Unprivileged containers
When using instanceType: container
, CAPN will launch an LXC container for each cluster node. In order for Kubernetes and the container runtime to work, CAPN launches privileged
containers by default.
However, privileged containers can pose security risks, especially in multi-tenant deployments. In such scenarios, if an adversary workload takes control of the kubelet, it can use the privileged
capabilities to escape the container boundaries and affect workloads of other tenants or even fully take over the hypervisor.
In order to address these security risks, it is possible to use unprivileged containers instead.
Using unprivileged containers
To use unprivileged containers, use the default cluster template and set PRIVILEGED=false
.
Unprivileged containers require extra configuration on the container runtime.
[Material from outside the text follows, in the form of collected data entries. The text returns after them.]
-- ==== Sys2Proof/Machine/Tracker.lean ====
section
/-! DEFINITION. Chapter 10: the tracker converters' slices, sequences, accumulators, trackers and the optical recovery. -/

namespace Sys2Proof.Machine

/-! ## Inputs and resources -/

/-- R484: AIN0 and AIN1 are signed. -/
def signedInput (i : Nat) : Bool := i == 46 || i == 47

/-- R483: the value of a sample of an input. -/
def sampleValue (i : Nat) (v : BitVec 16) : Int := if signedInput i then v.toInt else v.toNat

/-- R486: a step lasts 25 TB. -/
def stepTicks : Nat := 25

/-- R511: the steward's steps, accumulators and trackers run. -/
def stewardOn (s : State) : Bool :=
  flagF s R.TRC_CTRL_REG_EN && s.head.applied && !s.sup.dieDown &&
    (s.head.st == .acquiring || s.head.st == .running || s.head.st == .hold)

/-- R511: windows of the steward's accumulators may open; after a power-fail warning or a sleep command none does. -/
def stewardWindows (s : State) : Bool := stewardOn s && s.pwr.pf == .normal && !s.pwr.sleeping

/-- R499, R500: the settings of an accumulator. -/
structure AccCfg where
  en : Bool
  mode : Nat
  src : Nat
  stream : Bool
  input : Nat
  /-- LEN_M1, or L_START × 65,536 + L_END. -/
  len : Nat
  deriving DecidableEq, Repr

/-- R500: an accumulator of the system. -/
def systemAcc (a : Nat) : Bool := decide (244 ≤ a)

/-- R500, R501: the settings of accumulator a. -/
def accCfg (s : State) (a : Nat) : AccCfg :=
  if systemAcc a then ⟨true, 0, 0, false, a - 210, 9999⟩
  else ⟨flagF s (R.TRC_ACC_CFG_EN a), getF s (R.TRC_ACC_CFG_MODE a), getF s (R.TRC_ACC_CFG_SRC a),
    flagF s (R.TRC_ACC_CFG_STREAM a), getF s (R.TRC_ACC_CFG_INPUT a), getF s (R.TRC_ACC_LEN a)⟩

/-- R500, R504: the settings of a tracker. -/
structure TrkCfg where
  en : Bool
  edge : Nat
  opt : Bool
  src : Nat
  xstream : Bool
  input : Nat
  hi : Int
  lo : Int
  deriving DecidableEq, Repr

/-- R484: a threshold of an input. -/
def threshold (i v : Nat) : Int := sampleValue i (BitVec.ofNat 16 v)

/-- R500, R504: the settings of tracker k; tracker 62 has the thresholds of the cooler fault, 75 °C and 60 °C (R166). -/
def trkCfg (s : State) (k : Nat) : TrkCfg :=
  if k = 62 then ⟨true, 0, false, 0, false, 35, 20000, 17600⟩
  else if k = 63 then ⟨true, 0, false, 1, false, 40, 0xFFFF, 0⟩
  else
    let i := getF s (R.TRC_TRK_CFG_INPUT k)
    ⟨flagF s (R.TRC_TRK_CFG_EN k) && stewardOn s, getF s (R.TRC_TRK_CFG_EDGE k), flagF s (R.TRC_TRK_CFG_OPT k),
      getF s (R.TRC_TRK_CFG_SRC k), flagF s (R.TRC_TRK_CFG_XSTREAM k), i,
      threshold i (getF s (R.TRC_TRK_THR_THR_HI k)), threshold i (getF s (R.TRC_TRK_THR_THR_LO k))⟩

/-- R501: a conversion of a sequence is one that SRC selects. -/
def srcAdmits (src : Nat) (injected : Bool) : Bool := src == 2 || (src == 1) == injected

/-- Changes an accumulator. -/
def modAcc (a : Nat) (f : Acc → Acc) : State → State :=
  State.onTrc fun x => { x with accs := Tbl.put x.accs a {} (f (Tbl.getD x.accs a {})) }

/-- One accumulator. -/
def getAcc (s : State) (a : Nat) : Acc := Tbl.getD s.trc.accs a {}

/-- Changes a tracker. -/
def modTrk (k : Nat) (f : Trk → Trk) : State → State :=
  State.onTrc fun x => { x with trks := Tbl.put x.trks k {} (f (Tbl.getD x.trks k {})) }

/-- One tracker. -/
def getTrk (s : State) (k : Nat) : Trk := Tbl.getD s.trc.trks k {}

/-! ## Accumulator windows (R501 to R503) -/

/-- R501: a window of raster time. -/
def AccCfg.raster (c : AccCfg) : Bool := c.mode != 0

/-- R493, R499, R502, R8: flags that hold for an open window now. -/
def accConditions (s : State) (a : Nat) : Nat :=
  let c := accCfg s a
  (if s.trc.settling.isSome then flagTransition else 0) ||| (if s.trc.starved && systemAcc a then flagGap else 0) |||
    (if s.head.coreRestart then flagRestarted else 0) ||| (if c.raster && coasting s then flagCoast else 0)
This configuration is available in the kubeadm images starting from version v1.32.4.
Running Kubernetes in unprivileged containers
In order for Kubernetes to work inside an unprivileged containers, configuration of containerd, kubelet and kube-proxy is adjusted, in accordance with the upstream project documentation.
In particular, the following configuration adjustments are performed:
kubelet
- add feature gate
KubeletInUserNamespace: true
When using the default cluster template, these are applied on the nodes through a KubeletConfiguration patch.
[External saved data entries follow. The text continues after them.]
/-- R541, R543: a write of `TGE_ENG_INJ[e]`. -/
def requestInjection (e : Nat) (v : Word) (s : State) : State :=
  let t := v.toNat / 65536 % 16
  let w := v.toNat % 65536
  let st := (getThread s e t).st
  if !legalWord (jumpRich s e) w then refuseInjection e t 0 s
  else if st = .off ∨ st = .halted then refuseInjection e t 1 s
  else if (getEngine s e).inj.isSome then refuseInjection e t 2 s
  else modEngine e (fun x => { x with inj := some (t, BitVec.ofNat 16 w), injResult := 0 }) s

/-- R541, R542: the injected instruction executes in the thread's next slot. -/
def doInjectionExecute (e : Fin 4) (s : State) : State :=
  match (getEngine s e).inj with
  | none => s
  | some (t, w) =>
    if !slotOpen s t then s
    else
      let (f, s) := executeWord e t w.toNat s
      let s := modEngine e (fun x => { x with inj := none, injResult := if f = .wait ∨ f = .blocked then 2 else 1 }) s
      let s := modThread e t (fun x => { x with ready := max x.ready (s.now + 8) }) s
      match f with
      | .jump d => checkRange e t (modThread e t (fun x => { x with st := .run, pc := displaced x.pc d }) s)
      | _ => s

/-! ## Groups (R520 to R522) -/

/-- R522: a thread starts at its origin. -/
def startThread (e t : Nat) (s : State) : State :=
  modThread e t (fun _ =>
    { st := .run, pc := BitVec.ofNat 9 (getF s (R.TGE_THR_CTRL_ORIGIN e t)),
      a := rawReg s (A.TGE_THR_AINIT e t), b := rawReg s (A.TGE_THR_BINIT e t),
      c0 := BitVec.ofNat 16 (getF s (R.TGE_THR_CINIT_C0_INIT e t)),
      c1 := BitVec.ofNat 16 (getF s (R.TGE_THR_CINIT_C1_INIT e t)), ready := s.now }) s

/-- The enabled threads of a group. -/
def groupThreads (s : State) (e g : Nat) : List Nat :=
  (List.range 16).filter fun t => threadEn s e t && threadGroup s e t == g

/-- R522: a group starts. -/
def startGroup (e g : Nat) (s : State) : State :=
  let s := modEngine e (fun x => { x with groups := x.groups.set g .running, startF := x.startF.set g none }) s
  forEach (groupThreads s e g) (startThread e) s

/-- R522: the threads of a group become OFF; an injection that waits for one of them ends without effect. -/
def threadsOff (e g : Nat) (st : GrpState) (s : State) : State :=
  let ts := (List.range 16).filter fun t => threadGroup s e t == g
  let s := forEach ts (fun t s => modThread e t (fun x => { x with st := .off }) s) s
  modEngine e (fun x =>
    let hit := match x.inj with
      | some (t, _) => ts.contains t
      | none => false
    { x with groups := x.groups.set g st, stopF := x.stopF.set g none,
             inj := if hit then none else x.inj, injResult := if hit then 2 else x.injResult }) s

/-- R522, R755: the STOPs and RESTARTs of the groups at the boundary that starts frame f; a start frame whose number is skipped starts
at the first boundary after it. -/
def groupsBoundary (s : State) : State :=
  let f := s.rru.f
  forEach (List.range 4) (fun e s => forEach (List.range 4) (fun g s =>
    let x := getEngine s e
    let s := if groupSt s e g = .running ∧ x.stopF.getD g none = some f then
        raise 0x0A0C [.h e, .h g, .w f] (linesIdle e (some g) (threadsOff e g .stopped s))
      else s
    if groupSt s e g = .stopped ∧ ((getEngine s e).startF.getD g none).any (fun f0 => decide (f0 ≤ f)) then
      raise 0x0A0B [.h e, .h g, .w f] (startGroup e g s)
    else s) s) s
NOTE: Kubernetes documentation also recommends using
cgroupDriver: cgroupfs
, but Incus and Canonical LXD both work correctly with the systemd cgroup driver. Further, Kubelet 1.32+ with containerd 2.0+ can query which cgroup driver is used through the CRI API, so no static configuration is required.
containerd
- set
disable_apparmor = true
- set
restrict_oom_score_adj = true
- set
disable_hugetlb_controller = true
NOTE: Kubernetes documentation also recommends setting
SystemdCgroup = false
, but Incus and Canonical LXD both work correctly with the systemd cgroup driver.
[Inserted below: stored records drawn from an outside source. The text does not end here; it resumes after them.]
-- ==== Sys2Proof/Machine/Mosaic.lean ====
section
/-! DEFINITION. Chapter 17: Ulunta cells, hop delay, the view and the election, raster and time from the root, frame
reconciliation, agreement between heads. Barriers stand in Barrier.lean. -/

namespace Sys2Proof.Machine

/-! ## Settings -/

/-- R733: the head's own mosaic ID. -/
def mosaicId (s : State) : Nat := getF s R.MOS_CFG_MOSAIC_ID

/-- R731, R732: the head may take part in no mosaic. -/
def mosaicBarred (s : State) : Bool := s.fus.wires.rmMosaic || s.fus.order == 1

/-- R747: the code of a mosaic state. -/
def MosState.code : MosState → Nat
  | .solo => 0
  | .joining => 1
  | .root => 2
  | .member => 3
  | .interimRoot => 4
  | .partitioned => 5
  | .refused => 6

/-- R749: the head distributes its raster. -/
def distributes (s : State) : Bool := s.mos.st == .root || s.mos.st == .interimRoot

/-- One port. -/
def getPort (s : State) (p : Nat) : MosPort := s.mos.ports.getD p {}

/-- Changes one port. -/
def modPort (p : Nat) (f : MosPort → MosPort) : State → State := State.onMos fun m => { m with ports := m.ports.modify p f }

/-- R743: heads in the view, this one included. -/
def viewHeads (s : State) : Nat := if s.mos.st = .solo then 0 else s.mos.view.length + 1

/-! ## Cells -/

/-- R737: the code of a cell type. -/
inductive CellType where
  | idle | hello | delayReq | delayResp | raster | time | barrier | state | report
  deriving DecidableEq, Repr

def CellType.code : CellType → Nat
  | .idle => 0
  | .hello => 1
  | .delayReq => 2
  | .delayResp => 3
  | .raster => 4
  | .time => 5
  | .barrier => 6
  | .state => 7
  | .report => 8

/-- R736: a cell of this head leaves on a port; port 2 stands for both. -/
def sendCell (t : CellType) (port : Nat) (delay : Nat) (body : List Nat) (s : State) : State :=
  if !s.mos.txOn then s
  else
    let n := s.mos.seqs.getD t.code 0
    s.onMos fun m => { m with seqs := m.seqs.set t.code ((n + 1) % 65536)
                              sent := ⟨t.code, mosaicId s, port, 0, n, delay, body⟩ :: m.sent }

/-- R738, R739: a cell received on one port leaves on the other. -/
def forwardCell (t : CellType) (c : CellHead) (body : List Nat) (s : State) : State :=
  if !s.mos.txOn then s
  else
    let d := (c.delayAcc + (getPort s c.port).delay.toNat + c.residence) % 2 ^ 32
    s.onMos fun m => { m with sent := ⟨t.code, c.origin, 1 - c.port.val, c.hops + 1, c.seq, d, body⟩ :: m.sent }

/-- R741: a port whose link is up; one with a delay fault is treated as down. -/
def portUp (s : State) (p : Nat) : Bool :=
  match (getPort s p).link with
  | .measuring | .up => true
  | .down | .delayFault => false

/-- R731, R734: a cell reaches the head. -/
def cellHeard (s : State) (c : CellHead) : Bool := s.mos.record && s.mos.txOn && portUp s c.port

/-- R738: a cell whose CRC fails is counted and discarded. -/
def countCrc (port : Nat) (s : State) : State := addF (R.MOS_PORT_CNT_CRC_ERR port) 1 s

/-- R738: the processing of a received cell: `use` says what the head does with it beside forwarding it. -/
def receiveCell (t : CellType) (c : CellHead) (body : List Nat) (use : State → State) (s : State) : State :=
  if !cellHeard s c then s
  else if !c.crcOk then countCrc c.port s
  else if c.origin = mosaicId s ∨ 511 ≤ c.hops then s
  else use (forwardCell t c body s)

/-! ## Hop delay (R740, R741) -/

/-- R740: a DELAY_REQ is answered; t1 to t3 are TB values in 1/16 TB. -/
def doDelayReq (port : Fin 2) (crcOk : Bool) (t1 t2 t3 : Nat) (s : State) : State :=
  if !(s.mos.record && s.mos.txOn && portUp s port) then s
  else if !crcOk then countCrc port s
  else sendCell .delayResp port 0 [t1, t2, t3] s

/-- R740: every 1 ms a DELAY_REQ leaves on each port. -/
def doDelayReqTimer (s : State) : State :=
  if !s.mos.record then s
  else sendCell .delayReq 1 0 [16 * s.now] (sendCell .delayReq 0 0 [16 * s.now] s)

/-! ## The view and the election (R743 to R747) -/

/-- R743: the heads of the view change. -/
def viewChanged (s : State) : State := s.onMos fun m => { m with viewTb := s.now }

/-- R746: this head's ID is used by a head with a lower serial number. -/
def duplicateOf (s : State) : Option Hello :=
  s.mos.view.find? fun h => h.id == mosaicId s && decide (h.serial.toNat < (serialNo s).toNat)

/-- R744: the heads of the segment that claim the root, by ID. -/
def claimants (s : State) : List Nat :=
  let own := if flagF s R.MOS_CFG_ROOT_CLAIM then [mosaicId s] else []
  own ++ (s.mos.view.filter Hello.claim).map Hello.id

/-- The lowest number of a list. -/
def lowest : List Nat → Option Nat
  | [] => none
  | x :: l => some (l.foldl min x)

/-- R745: the claimant that holds the root role as the others announce it, or as this head holds it. -/
def holders (s : State) : List Nat :=
  let own := if s.mos.st = .root then [mosaicId s] else []
  own ++ (s.mos.view.filter fun h => h.claim && h.state == 2).map Hello.id

/-- R745: the own highest-ranked source has stayed qualified for ROOT_HOLD frames. -/
def holdDone (s : State) : Bool := decide (getF s R.MOS_TIMING_ROOT_HOLD ≤ s.mos.holdFrames)

/-- R744, R745: the root of the segment; none in a partition. -/
def electedRoot (s : State) : Option Nat :=
  match lowest (claimants s), lowest (holders s) with
  | some low, some cur =>
    if low < cur then (if low = mosaicId s ∧ holdDone s then some low else some cur) else some cur
  | some low, none => some low
  | none, _ => none

/-- R744: the interim root of a partition. -/
def electedInterim (s : State) : Nat := (lowest (mosaicId s :: s.mos.view.map Hello.id)).getD (mosaicId s)

/-- R746: the head may not join: an event of its own and its details. -/
def joinRefusal (s : State) : Option (Nat × List DetailField) :=
  match duplicateOf s with
  | some h => some (0x0D0B, [.h h.id, .q h.serial.toNat])
  | none =>
    match electedRoot s with
    | some r =>
      match s.mos.view.find? fun h => h.id == r && h.major != 1 with
      | some h => some (0x0D0A, [.h h.major])
      | none => none
    | none => none

/-- R755: the raster of a root that has not been followed yet is to be reconciled; its line events start anew. -/
def followAnew (s : State) : State :=
  let s := modMon 5 (fun _ => {}) s
  let s := s.onMos fun m => { m with reconcile := true, lastRaster := none, spare := none, offSum := 0, offN := 0, mismatch := 0
                                     joinCheck := true, ports := m.ports.map fun p => { p with primary := false, cellTb := none } }
  if s.rru.active = .mosaic ∧ (s.rru.pll = .locked ∨ s.rru.pll = .pull ∨ s.rru.pll = .search) then loseActive 0 s else s

/-- R747: the mosaic state and the root change; the raster sources of the new role are monitored (R33, R748). -/
def enterMosaic (st : MosState) (root : Option Nat) (s : State) : State :=
  let old := effList s
  let seen := watched s
  let hops := match root with
    | some r => if r = mosaicId s then 0 else ((s.mos.view.find? fun h => h.id == r).map fun h => h.hops + 1).getD 0
    | none => 0
  let s := s.onMos fun m => { m with st := st, rootId := root, rootHops := hops, holdFrames := 0 }
  tryAcquire (listChanged old seen s)

/-- R747: the head becomes the root. -/
def becomeRoot (s : State) : State :=
  let s := enterMosaic .root (some (mosaicId s)) s
  raise 0x0D02 [.h (mosaicId s)] (s.onMos fun m => { m with reconcile := false, unreconciled := false, reconWait := false })

/-- R747, R755: the head follows a root. -/
def becomeMember (root : Nat) (s : State) : State := followAnew (enterMosaic .member (some root) s)

/-- R747, R770: the head enters a partition, or its interim root changes. -/
def enterPartition (log : Bool) (s : State) : State :=
  let r := electedInterim s
  let st := if r = mosaicId s then MosState.interimRoot else .partitioned
  let s := enterMosaic st (some r) s
  let s := s.onMos fun m => { m with unreconciled := true, reconcile := false }
  let s := if st = .partitioned then (followAnew s).onMos fun m => { m with reconcile := false } else s
  if log then raise 0x0D06 [.h r] s else s

/-- R746, R747: the head is refused. -/
def becomeRefused (e : Nat × List DetailField) (s : State) : State :=
  raise e.1 e.2 ((enterMosaic .refused none s).onMos fun m => { m with unreconciled := true, reconcile := false })

/-- R775: event 0x0D10 for a settled view that the record does not expect. -/
def checkTopology (s : State) : State :=
  let heads := viewHeads s
  let ring := bit s.mos.ring
  let bad := decide (heads < s.mos.expected) || ring != s.mos.topology
  if !bad then s.onMos fun m => { m with topoLogged := false }
  else if s.mos.topoLogged then s
  else
    let s := s.onMos fun m => { m with topoLogged := true }
    if heads < s.mos.expected then raise 0x0D10 [.h s.mos.expected, .h heads, .h heads] s
    else raise 0x0D10 [.h s.mos.topology, .h ring, .h heads] s

/-- R747: the mosaic state moves; `settled` says that the view has settled. -/
def moveMosaic (settled : Bool) (s : State) : State :=
  let me := mosaicId s
  match s.mos.st with
  | .solo => s
  | .refused => if settled ∧ (joinRefusal s).isNone then enterMosaic .joining none s else s
  | .joining =>
    if !settled then s
    else match joinRefusal s with
      | some e => becomeRefused e s
      | none =>
        match electedRoot s with
        | some r => if r = me then becomeRoot s else raise 0x0D01 [.h r] (becomeMember r s)
        | none => enterPartition true s
  | .member =>
    match (if settled then joinRefusal s else none) with
    | some e => becomeRefused e s
    | none =>
      match electedRoot s with
      | some r =>
        if r = me then becomeRoot s
        else if s.mos.rootId = some r then s
        else raise 0x0D02 [.h r] (becomeMember r s)
      | none => if settled then enterPartition true s else s
  | .root =>
    match electedRoot s with
    | some r => if r = me then s else becomeMember r s
    | none => s
  | .interimRoot | .partitioned =>
    match (if settled then electedRoot s else none) with
    | some r => if r = me then becomeRoot s else becomeMember r s
    | none => if s.mos.rootId = some (electedInterim s) then s else enterPartition false s

/-- R743, R744: the view has settled. -/
def doViewSettled (s : State) : State :=
  if s.mos.st = .solo ∨ s.now < s.mos.viewTb + 5 * milli then s
  else checkTopology (moveMosaic true s)

/-- R743: heads whose last HELLO on every port is gone leave the view. -/
def pruneView (s : State) : State :=
  let keep := s.mos.view.filter fun h => h.east.isSome || h.west.isSome
  if keep.length = s.mos.view.length then s
  else moveMosaic false (viewChanged (s.onMos fun m => { m with view := keep }))

/-- R733, R743: no HELLO from a head for 10 ms; RING goes when the head's own HELLO cells stay away as long (log entry 43). -/
def doViewHeadTimeout (s : State) : State :=
  let s := if s.mos.ringTb + 10 * milli ≤ s.now then s.onMos fun m => { m with ring := false } else s
  let live := fun (t : Option Nat) => t.filter fun t => decide (s.now < t + 10 * milli)
  pruneView (s.onMos fun m => { m with view := m.view.map fun h => { h with east := live h.east, west := live h.west } })

/-- R733: this head's own HELLO cells come back. -/
def noteRing (on : Bool) (s : State) : State := s.onMos fun m => { m with ring := on, ringTb := s.now }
When using the default images, the containerd service will automatically detect that the container is running in unprivileged mode, and set those options before starting. See systemctl status containerd
for details.
Support in pre-built kubeadm images
Unprivileged containers are supported with the pre-built kubeadm images starting from version v1.32.4.
Limitations in unprivileged containers
Known limitations apply when using unprivileged containers, e.g. consuming NFS volumes. See Caveats and Caveats and Future work for more details.
Similar limitations might apply for the CNI of the cluster. kube-flannel
with the vxlan backend is known to work.
Testing
The above have been tested with Incus 6.10+ on Kernel 6.8 or newer.